THe more of them you have, the more likely it is that there's a warning if something happens. Whether the warning is ever noticed is secondary, what matters is the fact that there was a warning and the operator didn't react to it appropriately, which makes the situation the fault of the operator.
cucumber3732842
an hour ago
This is partly a problem with our workplace laws.
In the eyes of the regulators and courts individual low level employees can not take responsibility. This is the logic by which they fine the company when someone does something you shouldn't need to be told not to do on a step ladder or whatever.
What this means is that low level employees become liability sinks. Show them all the warnings and make them figure it out. Give them all sorts of conflicting rules and let them sort out which ones to follow. Etc, etc.
anonymousiam
3 hours ago
The criticality of the alerts should be classified, and presented with the alert. Users should have the ability to filter non-critical messages on certain platforms.
Unfortunately, some systems either don't track criticality, or some of the alerts are tagged with the wrong level.
(One example of the latter is the Ruckus WAP, which has a warning message tagged at the highest level of criticality, so about two or three times a month, I see the critical alert: "wmi_unified_mgmt_rx_event_handler-1864 : MGMT frame, ia_action 0x0 ia_catageory 0x3 status 0x0", which should be just an informational level alert, with nothing to be done about it. I've reported this bug to Ruckus a few times over the past five years, but they don't seem to care.)
varjag
38 minutes ago
In reality users will keep everything on default.
varjag
3 hours ago
I think it's regulated in places, as it was certainly an HMI concern ever since Three Mile Island. Our customer is really grilling vendors for generating excessive alarms. Generally for a system to pass commissioning it has to be all green, and if it starts event bombing after you're going to be chewed.
nik282000
an hour ago
I have never seen a piece of new equipment that ever gets to an All Green state, before, during or after commissioning. I frequently recommend that we do not allow the commissioning team to leave until they can get it to that state but it has yet to happen.
varjag
36 minutes ago
I guess it's the matter of setting the expectations, both on SCADA and equipment side. Spent this weekend getting rid of that last sporadic alert…
CamperBob2
3 hours ago
The only way for this kind of issue to be resolved is with regulation and safety standards.

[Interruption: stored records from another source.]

/-! ### `State.setPage` -/

@[simp] theorem State.setPage_phase (s : State) (pg : Fin 16) (f : VaultPage → VaultPage) : (s.setPage pg f).phase = s.phase := rfl
@[simp] theorem State.setPage_tb (s : State) (pg : Fin 16) (f : VaultPage → VaultPage) : (s.setPage pg f).tb = s.tb := rfl
@[simp] theorem State.setPage_pace (s : State) (pg : Fin 16) (f : VaultPage → VaultPage) : (s.setPage pg f).pace = s.pace := rfl
@[simp] theorem State.setPage_units (s : State) (pg : Fin 16) (f : VaultPage → VaultPage) : (s.setPage pg f).units = s.units := rfl
@[simp] theorem State.setPage_avs (s : State) (pg : Fin 16) (f : VaultPage → VaultPage) : (s.setPage pg f).avs = s.avs := rfl
@[simp] theorem State.setPage_evr (s : State) (pg : Fin 16) (f : VaultPage → VaultPage) : (s.setPage pg f).evr = s.evr := rfl
@[simp] theorem State.setPage_clocks (s : State) (pg : Fin 16) (f : VaultPage → VaultPage) : (s.setPage pg f).clocks = s.clocks := rfl
@[simp] theorem State.setPage_cmq (s : State) (pg : Fin 16) (f : VaultPage → VaultPage) : (s.setPage pg f).cmq = s.cmq := rfl
@[simp] theorem State.setPage_land (s : State) (pg : Fin 16) (f : VaultPage → VaultPage) : (s.setPage pg f).land = s.land := rfl
@[simp] theorem State.setPage_media (s : State) (pg : Fin 16) (f : VaultPage → VaultPage) : (s.setPage pg f).media = s.media := rfl
@[simp] theorem State.setPage_plp (s : State) (pg : Fin 16) (f : VaultPage → VaultPage) : (s.setPage pg f).plp = s.plp := rfl
@[simp] theorem State.setPage_ports (s : State) (pg : Fin 16) (f : VaultPage → VaultPage) : (s.setPage pg f).ports = s.ports := rfl
@[simp] theorem State.setPage_dram (s : State) (pg : Fin 16) (f : VaultPage → VaultPage) : (s.setPage pg f).dram = s.dram := rfl
@[simp] theorem State.setPage_sdm (s : State) (pg : Fin 16) (f : VaultPage → VaultPage) : (s.setPage pg f).sdm = s.sdm := rfl
@[simp] theorem State.setPage_vault (s : State) (pg : Fin 16) (f : VaultPage → VaultPage) :
    (s.setPage pg f).vault = { s.vault with pages := s.vault.pages.upd pg f } := rfl
@[simp] theorem State.setPage_sec (s : State) (pg : Fin 16) (f : VaultPage → VaultPage) : (s.setPage pg f).sec = s.sec := rfl
@[simp] theorem State.setPage_bst (s : State) (pg : Fin 16) (f : VaultPage → VaultPage) : (s.setPage pg f).bst = s.bst := rfl
@[simp] theorem State.setPage_boot (s : State) (pg : Fin 16) (f : VaultPage → VaultPage) : (s.setPage pg f).boot = s.boot := rfl
@[simp] theorem State.setPage_pws (s : State) (pg : Fin 16) (f : VaultPage → VaultPage) : (s.setPage pg f).pws = s.pws := rfl
@[simp] theorem State.setPage_dict (s : State) (pg : Fin 16) (f : VaultPage → VaultPage) : (s.setPage pg f).dict = s.dict := rfl
@[simp] theorem State.setPage_board (s : State) (pg : Fin 16) (f : VaultPage → VaultPage) : (s.setPage pg f).board = s.board := rfl
@[simp] theorem State.setPage_out (s : State) (pg : Fin 16) (f : VaultPage → VaultPage) : (s.setPage pg f).out = s.out := rfl
@[simp] theorem State.setPage_free (s : State) (pg : Fin 16) (f : VaultPage → VaultPage) : (s.setPage pg f).free = s.free := rfl
@[simp] theorem State.setPage_pending (s : State) (pg : Fin 16) (f : VaultPage → VaultPage) : (s.setPage pg f).pending = s.pending := rfl

/-! ### `State.setSdc` -/

@[simp] theorem State.setSdc_phase (s : State) (ch : Fin 16) (f : SdmCh → SdmCh) : (s.setSdc ch f).phase = s.phase := rfl
@[simp] theorem State.setSdc_tb (s : State) (ch : Fin 16) (f : SdmCh → SdmCh) : (s.setSdc ch f).tb = s.tb := rfl
@[simp] theorem State.setSdc_pace (s : State) (ch : Fin 16) (f : SdmCh → SdmCh) : (s.setSdc ch f).pace = s.pace := rfl
@[simp] theorem State.setSdc_units (s : State) (ch : Fin 16) (f : SdmCh → SdmCh) : (s.setSdc ch f).units = s.units := rfl
@[simp] theorem State.setSdc_avs (s : State) (ch : Fin 16) (f : SdmCh → SdmCh) : (s.setSdc ch f).avs = s.avs := rfl
@[simp] theorem State.setSdc_evr (s : State) (ch : Fin 16) (f : SdmCh → SdmCh) : (s.setSdc ch f).evr = s.evr := rfl
@[simp] theorem State.setSdc_clocks (s : State) (ch : Fin 16) (f : SdmCh → SdmCh) : (s.setSdc ch f).clocks = s.clocks := rfl
@[simp] theorem State.setSdc_cmq (s : State) (ch : Fin 16) (f : SdmCh → SdmCh) : (s.setSdc ch f).cmq = s.cmq := rfl
@[simp] theorem State.setSdc_land (s : State) (ch : Fin 16) (f : SdmCh → SdmCh) : (s.setSdc ch f).land = s.land := rfl
@[simp] theorem State.setSdc_media (s : State) (ch : Fin 16) (f : SdmCh → SdmCh) : (s.setSdc ch f).media = s.media := rfl
@[simp] theorem State.setSdc_plp (s : State) (ch : Fin 16) (f : SdmCh → SdmCh) : (s.setSdc ch f).plp = s.plp := rfl
@[simp] theorem State.setSdc_ports (s : State) (ch : Fin 16) (f : SdmCh → SdmCh) : (s.setSdc ch f).ports = s.ports := rfl
@[simp] theorem State.setSdc_dram (s : State) (ch : Fin 16) (f : SdmCh → SdmCh) : (s.setSdc ch f).dram = s.dram := rfl
@[simp] theorem State.setSdc_sdm (s : State) (ch : Fin 16) (f : SdmCh → SdmCh) :
    (s.setSdc ch f).sdm = { s.sdm with chs := s.sdm.chs.upd ch f } := rfl
@[simp] theorem State.setSdc_vault (s : State) (ch : Fin 16) (f : SdmCh → SdmCh) : (s.setSdc ch f).vault = s.vault := rfl
@[simp] theorem State.setSdc_sec (s : State) (ch : Fin 16) (f : SdmCh → SdmCh) : (s.setSdc ch f).sec = s.sec := rfl
@[simp] theorem State.setSdc_bst (s : State) (ch : Fin 16) (f : SdmCh → SdmCh) : (s.setSdc ch f).bst = s.bst := rfl
@[simp] theorem State.setSdc_boot (s : State) (ch : Fin 16) (f : SdmCh → SdmCh) : (s.setSdc ch f).boot = s.boot := rfl
@[simp] theorem State.setSdc_pws (s : State) (ch : Fin 16) (f : SdmCh → SdmCh) : (s.setSdc ch f).pws = s.pws := rfl
@[simp] theorem State.setSdc_dict (s : State) (ch : Fin 16) (f : SdmCh → SdmCh) : (s.setSdc ch f).dict = s.dict := rfl
@[simp] theorem State.setSdc_board (s : State) (ch : Fin 16) (f : SdmCh → SdmCh) : (s.setSdc ch f).board = s.board := rfl
@[simp] theorem State.setSdc_out (s : State) (ch : Fin 16) (f : SdmCh → SdmCh) : (s.setSdc ch f).out = s.out := rfl
@[simp] theorem State.setSdc_free (s : State) (ch : Fin 16) (f : SdmCh → SdmCh) : (s.setSdc ch f).free = s.free := rfl
@[simp] theorem State.setSdc_pending (s : State) (ch : Fin 16) (f : SdmCh → SdmCh) : (s.setSdc ch f).pending = s.pending := rfl

/-! ### `State.setDch` -/

@[simp] theorem State.setDch_phase (s : State) (c : Fin 16) (f : DramCh → DramCh) : (s.setDch c f).phase = s.phase := rfl
@[simp] theorem State.setDch_tb (s : State) (c : Fin 16) (f : DramCh → DramCh) : (s.setDch c f).tb = s.tb := rfl
@[simp] theorem State.setDch_pace (s : State) (c : Fin 16) (f : DramCh → DramCh) : (s.setDch c f).pace = s.pace := rfl
@[simp] theorem State.setDch_units (s : State) (c : Fin 16) (f : DramCh → DramCh) : (s.setDch c f).units = s.units := rfl
@[simp] theorem State.setDch_avs (s : State) (c : Fin 16) (f : DramCh → DramCh) : (s.setDch c f).avs = s.avs := rfl
@[simp] theorem State.setDch_evr (s : State) (c : Fin 16) (f : DramCh → DramCh) : (s.setDch c f).evr = s.evr := rfl
@[simp] theorem State.setDch_clocks (s : State) (c : Fin 16) (f : DramCh → DramCh) : (s.setDch c f).clocks = s.clocks := rfl
@[simp] theorem State.setDch_cmq (s : State) (c : Fin 16) (f : DramCh → DramCh) : (s.setDch c f).cmq = s.cmq := rfl
@[simp] theorem State.setDch_land (s : State) (c : Fin 16) (f : DramCh → DramCh) : (s.setDch c f).land = s.land := rfl
@[simp] theorem State.setDch_media (s : State) (c : Fin 16) (f : DramCh → DramCh) : (s.setDch c f).media = s.media := rfl
@[simp] theorem State.setDch_plp (s : State) (c : Fin 16) (f : DramCh → DramCh) : (s.setDch c f).plp = s.plp := rfl
@[simp] theorem State.setDch_ports (s : State) (c : Fin 16) (f : DramCh → DramCh) : (s.setDch c f).ports = s.ports := rfl
@[simp] theorem State.setDch_dram (s : State) (c : Fin 16) (f : DramCh → DramCh) :
    (s.setDch c f).dram = { s.dram with chs := s.dram.chs.upd c f } := rfl
@[simp] theorem State.setDch_sdm (s : State) (c : Fin 16) (f : DramCh → DramCh) : (s.setDch c f).sdm = s.sdm := rfl
@[simp] theorem State.setDch_vault (s : State) (c : Fin 16) (f : DramCh → DramCh) : (s.setDch c f).vault = s.vault := rfl
@[simp] theorem State.setDch_sec (s : State) (c : Fin 16) (f : DramCh → DramCh) : (s.setDch c f).sec = s.sec := rfl
@[simp] theorem State.setDch_bst (s : State) (c : Fin 16) (f : DramCh → DramCh) : (s.setDch c f).bst = s.bst := rfl
@[simp] theorem State.setDch_boot (s : State) (c : Fin 16) (f : DramCh → DramCh) : (s.setDch c f).boot = s.boot := rfl
@[simp] theorem State.setDch_pws (s : State) (c : Fin 16) (f : DramCh → DramCh) : (s.setDch c f).pws = s.pws := rfl
@[simp] theorem State.setDch_dict (s : State) (c : Fin 16) (f : DramCh → DramCh) : (s.setDch c f).dict = s.dict := rfl
@[simp] theorem State.setDch_board (s : State) (c : Fin 16) (f : DramCh → DramCh) : (s.setDch c f).board = s.board := rfl
@[simp] theorem State.setDch_out (s : State) (c : Fin 16) (f : DramCh → DramCh) : (s.setDch c f).out = s.out := rfl
@[simp] theorem State.setDch_free (s : State) (c : Fin 16) (f : DramCh → DramCh) : (s.setDch c f).free = s.free := rfl
@[simp] theorem State.setDch_pending (s : State) (c : Fin 16) (f : DramCh → DramCh) : (s.setDch c f).pending = s.pending := rfl
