-- ==== Sys2Proof/Laws/Frame.lean ====
section
/-! SUPPORT. What each function of the machine may change: one lemma for each function that answers a state. Its list names
the parts that the function may touch; every other part, the queue among them, is as it was. -/

set_option linter.unusedTactic false
set_option linter.unreachableTactic false
set_option linter.unusedVariables false

namespace Sys2Proof.Machine

open Sys2Proof

/-- Every part of `a` is in `ps`. -/
def covers (a ps : List Part) : Bool := a.all (fun p => ps.contains p)
theorem agrees_refl (s : State) (p : Part) : s.agrees s p := by cases p <;> rfl
theorem agrees_trans {s t u : State} {p : Part} (h : s.agrees t p) (k : t.agrees u p) : s.agrees u p := by
  cases p <;> exact Eq.trans k h
theorem Changes.refl (ps : List Part) (s : State) : Changes ps s s := ⟨fun p _ => agrees_refl s p⟩
theorem Changes.step {a ps : List Part} {s t u : State} (h : Changes a t u) (c : covers a ps = true) (k : Changes ps s t) :
    Changes ps s u := by
  refine ⟨fun p hp => agrees_trans (k.rest p hp) (h.rest p (fun ha => hp ?_))⟩
  exact List.contains_iff_mem.mp (List.all_eq_true.mp c p ha)
theorem covers_trans {a b c : List Part} (h : covers a b = true) (k : covers b c = true) : covers a c = true := by
  simp only [covers, List.all_eq_true, List.contains_iff_mem] at *
  exact fun p hp => k p (h p hp)
theorem covers_mem {p : Part} {b c : List Part} (h : b.contains p = true) (k : covers b c = true) : c.contains p = true := by
  simp only [covers, List.all_eq_true, List.contains_iff_mem] at *
  exact k p h
theorem Changes.foldl {α : Type} {ps : List Part} (f : State → α → State) (l : List α) (s0 s : State)
    (h : ∀ s x, Changes ps s0 s → Changes ps s0 (f s x)) (k : Changes ps s0 s) : Changes ps s0 (l.foldl f s) := by
  induction l generalizing s with
  | nil => exact k
  | cons x xs ih => exact ih _ (h _ _ k)

theorem Changes.boot_free_with {ps : List Part} {s t : State} (v0) (v1) (c0 : ps.contains .boot = true) (c1 : ps.contains .free = true) (k : Changes ps s t) :
    Changes ps s { t with boot := v0, free := v1 } := by
  refine ⟨fun p hp => ?_⟩
  cases p <;> first | exact k.rest _ hp | exact absurd (List.contains_iff_mem.mp c0) hp | exact absurd (List.contains_iff_mem.mp c1) hp

theorem Changes.bst_boot_with {ps : List Part} {s t : State} (v0) (v1) (c0 : ps.contains .bst = true) (c1 : ps.contains .boot = true) (k : Changes ps s t) :
    Changes ps s { t with bst := v0, boot := v1 } := by
  refine ⟨fun p hp => ?_⟩
  cases p <;> first | exact k.rest _ hp | exact absurd (List.contains_iff_mem.mp c0) hp | exact absurd (List.contains_iff_mem.mp c1) hp

theorem Changes.bst_pws_with {ps : List Part} {s t : State} (v0) (v1) (c0 : ps.contains .bst = true) (c1 : ps.contains .pws = true) (k : Changes ps s t) :
    Changes ps s { t with bst := v0, pws := v1 } := by
  refine ⟨fun p hp => ?_⟩
  cases p <;> first | exact k.rest _ hp | exact absurd (List.contains_iff_mem.mp c0) hp | exact absurd (List.contains_iff_mem.mp c1) hp

theorem Changes.cmq_boot_with {ps : List Part} {s t : State} (v0) (v1) (c0 : ps.contains .cmq = true) (c1 : ps.contains .boot = true) (k : Changes ps s t) :
    Changes ps s { t with cmq := v0, boot := v1 } := by
  refine ⟨fun p hp => ?_⟩
  cases p <;> first | exact k.rest _ hp | exact absurd (List.contains_iff_mem.mp c0) hp | exact absurd (List.contains_iff_mem.mp c1) hp

theorem Changes.cmq_land_with {ps : List Part} {s t : State} (v0) (v1) (c0 : ps.contains .cmq = true) (c1 : ps.contains .land = true) (k : Changes ps s t) :
    Changes ps s { t with cmq := v0, land := v1 } := by
  refine ⟨fun p hp => ?_⟩
  cases p <;> first | exact k.rest _ hp | exact absurd (List.contains_iff_mem.mp c0) hp | exact absurd (List.contains_iff_mem.mp c1) hp

theorem Changes.cmq_media_ports_sec_bst_boot_pws_dict_board_with {ps : List Part} {s t : State} (v0) (v1) (v2) (v3) (v4) (v5) (v6) (v7) (v8) (c0 : ps.contains .cmq = true) (c1 : ps.contains .media = true) (c2 : ps.contains .ports = true) (c3 : ps.contains .sec = true) (c4 : ps.contains .bst = true) (c5 : ps.contains .boot = true) (c6 : ps.contains .pws = true) (c7 : ps.contains .dict = true) (c8 : ps.contains .board = true) (k : Changes ps s t) :
    Changes ps s { t with cmq := v0, media := v1, ports := v2, sec := v3, bst := v4, boot := v5, pws := v6, dict := v7, board := v8 } := by
  refine ⟨fun p hp => ?_⟩
  cases p <;> first | exact k.rest _ hp | exact absurd (List.contains_iff_mem.mp c0) hp | exact absurd (List.contains_iff_mem.mp c1) hp | exact absurd (List.contains_iff_mem.mp c2) hp | exact absurd (List.contains_iff_mem.mp c3) hp | exact absurd (List.contains_iff_mem.mp c4) hp | exact absurd (List.contains_iff_mem.mp c5) hp | exact absurd (List.contains_iff_mem.mp c6) hp | exact absurd (List.contains_iff_mem.mp c7) hp | exact absurd (List.contains_iff_mem.mp c8) hp
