theorem execWatchdogReset_changes (s : State) :
    ∃ t, execWatchdogReset s = .next t ∧ Changes [.phase, .tb, .pace, .avs, .evr, .clocks, .cmq, .land, .media, .plp, .ports, .dram, .sdm, .vault, .sec, .bst, .boot, .pws, .dict, .board, .out, .free] s t := by
  have h0 := Changes.refl [.phase, .tb, .pace, .avs, .evr, .clocks, .cmq, .land, .media, .plp, .ports, .dram, .sdm, .vault, .sec, .bst, .boot, .pws, .dict, .board, .out, .free] s
  refine ⟨_, rfl, ?_⟩
  repeat' (first | with_reducible assumption | ((with_reducible apply Changes.step (State.watchdogReset_changes ..)) <;> [rfl; skip]) | ((with_reducible apply Changes.foldl) <;> [(intro _ _ _); skip]) | split)

theorem execDeepRestWake_changes (s : State) :
    ∃ t, execDeepRestWake s = .next t ∧ Changes [.phase, .tb, .pace, .avs, .evr, .clocks, .cmq, .land, .media, .plp, .ports, .dram, .sdm, .vault, .sec, .bst, .boot, .pws, .dict, .board, .out, .free] s t := by
  have h0 := Changes.refl [.phase, .tb, .pace, .avs, .evr, .clocks, .cmq, .land, .media, .plp, .ports, .dram, .sdm, .vault, .sec, .bst, .boot, .pws, .dict, .board, .out, .free] s
  refine ⟨_, rfl, ?_⟩
  repeat' (first | with_reducible assumption | ((with_reducible apply Changes.step (State.wakeUp_changes ..)) <;> [rfl; skip]) | ((with_reducible apply Changes.foldl) <;> [(intro _ _ _); skip]) | split)

theorem execLedCheck_changes (led : Fin 3) (highWhileSinking : Bool) (lowWhileReleased : Bool) (lowCurrent : Bool) (s : State) :
    ∃ t, execLedCheck led highWhileSinking lowWhileReleased lowCurrent s = .next t ∧ Changes [.evr, .board, .out] s t := by
  have h0 := Changes.refl [.evr, .board, .out] s
  refine ⟨_, rfl, ?_⟩
  repeat' (first | with_reducible assumption | ((with_reducible apply Changes.step (State.ledCheck_changes ..)) <;> [rfl; skip]) | ((with_reducible apply State.whenAux_changes) <;> [(intro _ _); skip]) | ((with_reducible apply Changes.foldl) <;> [(intro _ _ _); skip]) | split)

theorem execFpBtnPress_changes (ms : Nat) (s : State) :
    ∃ t, execFpBtnPress ms s = .next t ∧ Changes [.evr, .board, .out] s t := by
  have h0 := Changes.refl [.evr, .board, .out] s
  refine ⟨_, rfl, ?_⟩
  repeat' (first | with_reducible assumption | ((with_reducible apply Changes.step (State.btnPress_changes ..)) <;> [rfl; skip]) | ((with_reducible apply State.whenAux_changes) <;> [(intro _ _); skip]) | ((with_reducible apply Changes.foldl) <;> [(intro _ _ _); skip]) | split)

theorem execButtonStuck_changes (s : State) :
    ∃ t, execButtonStuck s = .next t ∧ Changes [.evr, .board] s t := by
  have h0 := Changes.refl [.evr, .board] s
  refine ⟨_, rfl, ?_⟩
  repeat' (first | with_reducible assumption | ((with_reducible apply Changes.step (State.log_changes ..)) <;> [rfl; skip]) | ((with_reducible apply Changes.step (State.setBoard_changes ..)) <;> [rfl; skip]) | ((with_reducible apply State.whenAux_changes) <;> [(intro _ _); skip]) | ((with_reducible apply Changes.foldl) <;> [(intro _ _ _); skip]) | split)

theorem execMbLineHeldLow_changes (sda : Bool) (s : State) :
    ∃ t, execMbLineHeldLow sda s = .next t ∧ Changes [.evr, .board, .out] s t := by
  have h0 := Changes.refl [.evr, .board, .out] s
  refine ⟨_, rfl, ?_⟩
  repeat' (first | with_reducible assumption | ((with_reducible apply Changes.step (State.emit_changes ..)) <;> [rfl; skip]) | ((with_reducible apply Changes.step (State.log_changes ..)) <;> [rfl; skip]) | ((with_reducible apply Changes.step (State.setBoard_changes ..)) <;> [rfl; skip]) | ((with_reducible apply State.whenAux_changes) <;> [(intro _ _); skip]) | ((with_reducible apply Changes.foldl) <;> [(intro _ _ _); skip]) | split)

theorem execMbLineReleased_changes (sda : Bool) (s : State) :
    ∃ t, execMbLineReleased sda s = .next t ∧ Changes [.evr, .board] s t := by
  have h0 := Changes.refl [.evr, .board] s
  refine ⟨_, rfl, ?_⟩
  repeat' (first | with_reducible assumption | ((with_reducible apply Changes.step (State.log_changes ..)) <;> [rfl; skip]) | ((with_reducible apply Changes.step (State.setBoard_changes ..)) <;> [rfl; skip]) | ((with_reducible apply State.whenAux_changes) <;> [(intro _ _); skip]) | ((with_reducible apply Changes.foldl) <;> [(intro _ _ _); skip]) | split)

theorem execI3cHotJoin_changes (s : State) :
    ∃ t, execI3cHotJoin s = .next t ∧ Changes [.board, .out] s t := by
  have h0 := Changes.refl [.board, .out] s
  refine ⟨_, rfl, ?_⟩
  repeat' (first | with_reducible assumption | ((with_reducible apply Changes.step (State.emit_changes ..)) <;> [rfl; skip]) | ((with_reducible apply Changes.step (State.setBoard_changes ..)) <;> [rfl; skip]) | ((with_reducible apply State.whenAux_changes) <;> [(intro _ _); skip]) | ((with_reducible apply Changes.foldl) <;> [(intro _ _ _); skip]) | split)

theorem execDebugProbeAttach_changes (s : State) :
    ∃ t, execDebugProbeAttach s = .next t ∧ Changes [.evr, .board] s t := by
  have h0 := Changes.refl [.evr, .board] s
  refine ⟨_, rfl, ?_⟩
  repeat' (first | with_reducible assumption | ((with_reducible apply Changes.step (State.probe_changes ..)) <;> [rfl; skip]) | ((with_reducible apply State.whenAux_changes) <;> [(intro _ _); skip]) | ((with_reducible apply Changes.foldl) <;> [(intro _ _ _); skip]) | split)

theorem execDebugProbeRemove_changes (s : State) :
    ∃ t, execDebugProbeRemove s = .next t ∧ Changes [.evr, .board] s t := by
  have h0 := Changes.refl [.evr, .board] s
  refine ⟨_, rfl, ?_⟩
  repeat' (first | with_reducible assumption | ((with_reducible apply Changes.step (State.probe_changes ..)) <;> [rfl; skip]) | ((with_reducible apply State.whenAux_changes) <;> [(intro _ _); skip]) | ((with_reducible apply Changes.foldl) <;> [(intro _ _ _); skip]) | split)

theorem execRegisterWrite_changes (ini : Initiator) (r : Reg) (value : BitVec 32) (s : State) :
    ∃ t, execRegisterWrite ini r value s = .next t ∧ Changes [.tb, .pace, .evr, .cmq, .land, .media, .plp, .ports, .dram, .sdm, .vault, .bst, .boot, .dict, .out, .free] s t := by
  have h0 := Changes.refl [.tb, .pace, .evr, .cmq, .land, .media, .plp, .ports, .dram, .sdm, .vault, .bst, .boot, .dict, .out, .free] s
  refine ⟨_, rfl, ?_⟩
  repeat' (first | with_reducible assumption | ((with_reducible apply Changes.step (State.registerWrite_changes ..)) <;> [rfl; skip]) | ((with_reducible apply Changes.foldl) <;> [(intro _ _ _); skip]) | split)

theorem execTbLoRead_changes (i : Initiator) (s : State) :
    ∃ t, execTbLoRead i s = .next t ∧ Changes [.tb, .evr, .out] s t := by
  have h0 := Changes.refl [.tb, .evr, .out] s
  refine ⟨_, rfl, ?_⟩
  repeat' (first | with_reducible assumption | ((with_reducible apply State.readBy_changes) <;> [(intro _ _); rfl; skip]) | ((with_reducible apply Changes.step (State.tbLoRead_changes ..)) <;> [rfl; skip]) | ((with_reducible apply State.whenPowered_changes) <;> [(intro _ _); skip]) | ((with_reducible apply Changes.foldl) <;> [(intro _ _ _); skip]) | split)

theorem execEvrSeqLoRead_changes (ini : Initiator) (s : State) :
    ∃ t, execEvrSeqLoRead ini s = .next t ∧ Changes [.evr, .out] s t := by
  have h0 := Changes.refl [.evr, .out] s
  refine ⟨_, rfl, ?_⟩
  repeat' (first | with_reducible assumption | ((with_reducible apply Changes.step (State.evrSeqLoRead_changes ..)) <;> [rfl; skip]) | ((with_reducible apply State.readBy_changes) <;> [(intro _ _); rfl; skip]) | ((with_reducible apply State.whenPowered_changes) <;> [(intro _ _); skip]) | ((with_reducible apply Changes.foldl) <;> [(intro _ _ _); skip]) | split)

end Sys2Proof.Machine
end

Are you sure that's not what caused the problem in the first place? Unqualified and/or captured regulators who come up with safety standards that are out of touch with how the system needs to work in the real world?
AlotOfReading
3 hours ago
Do regulators come up with SCADA safety standards? I would have assumed it was IEC.
Regulators coming up with engineering standards is pretty rare in general. Usually they incorporate existing professional standards from organizations like SAE, IEEE, IEC, or ISO.
lostdog
3 hours ago
I wonder if you could calculate a "probability of response to major alert" and make it the inverse of the total or irrelevant alerts. Then you get to ask "our probability of major alert saliency is onlt 6%. Why have the providers set it at this level, and what can we do to raise it?"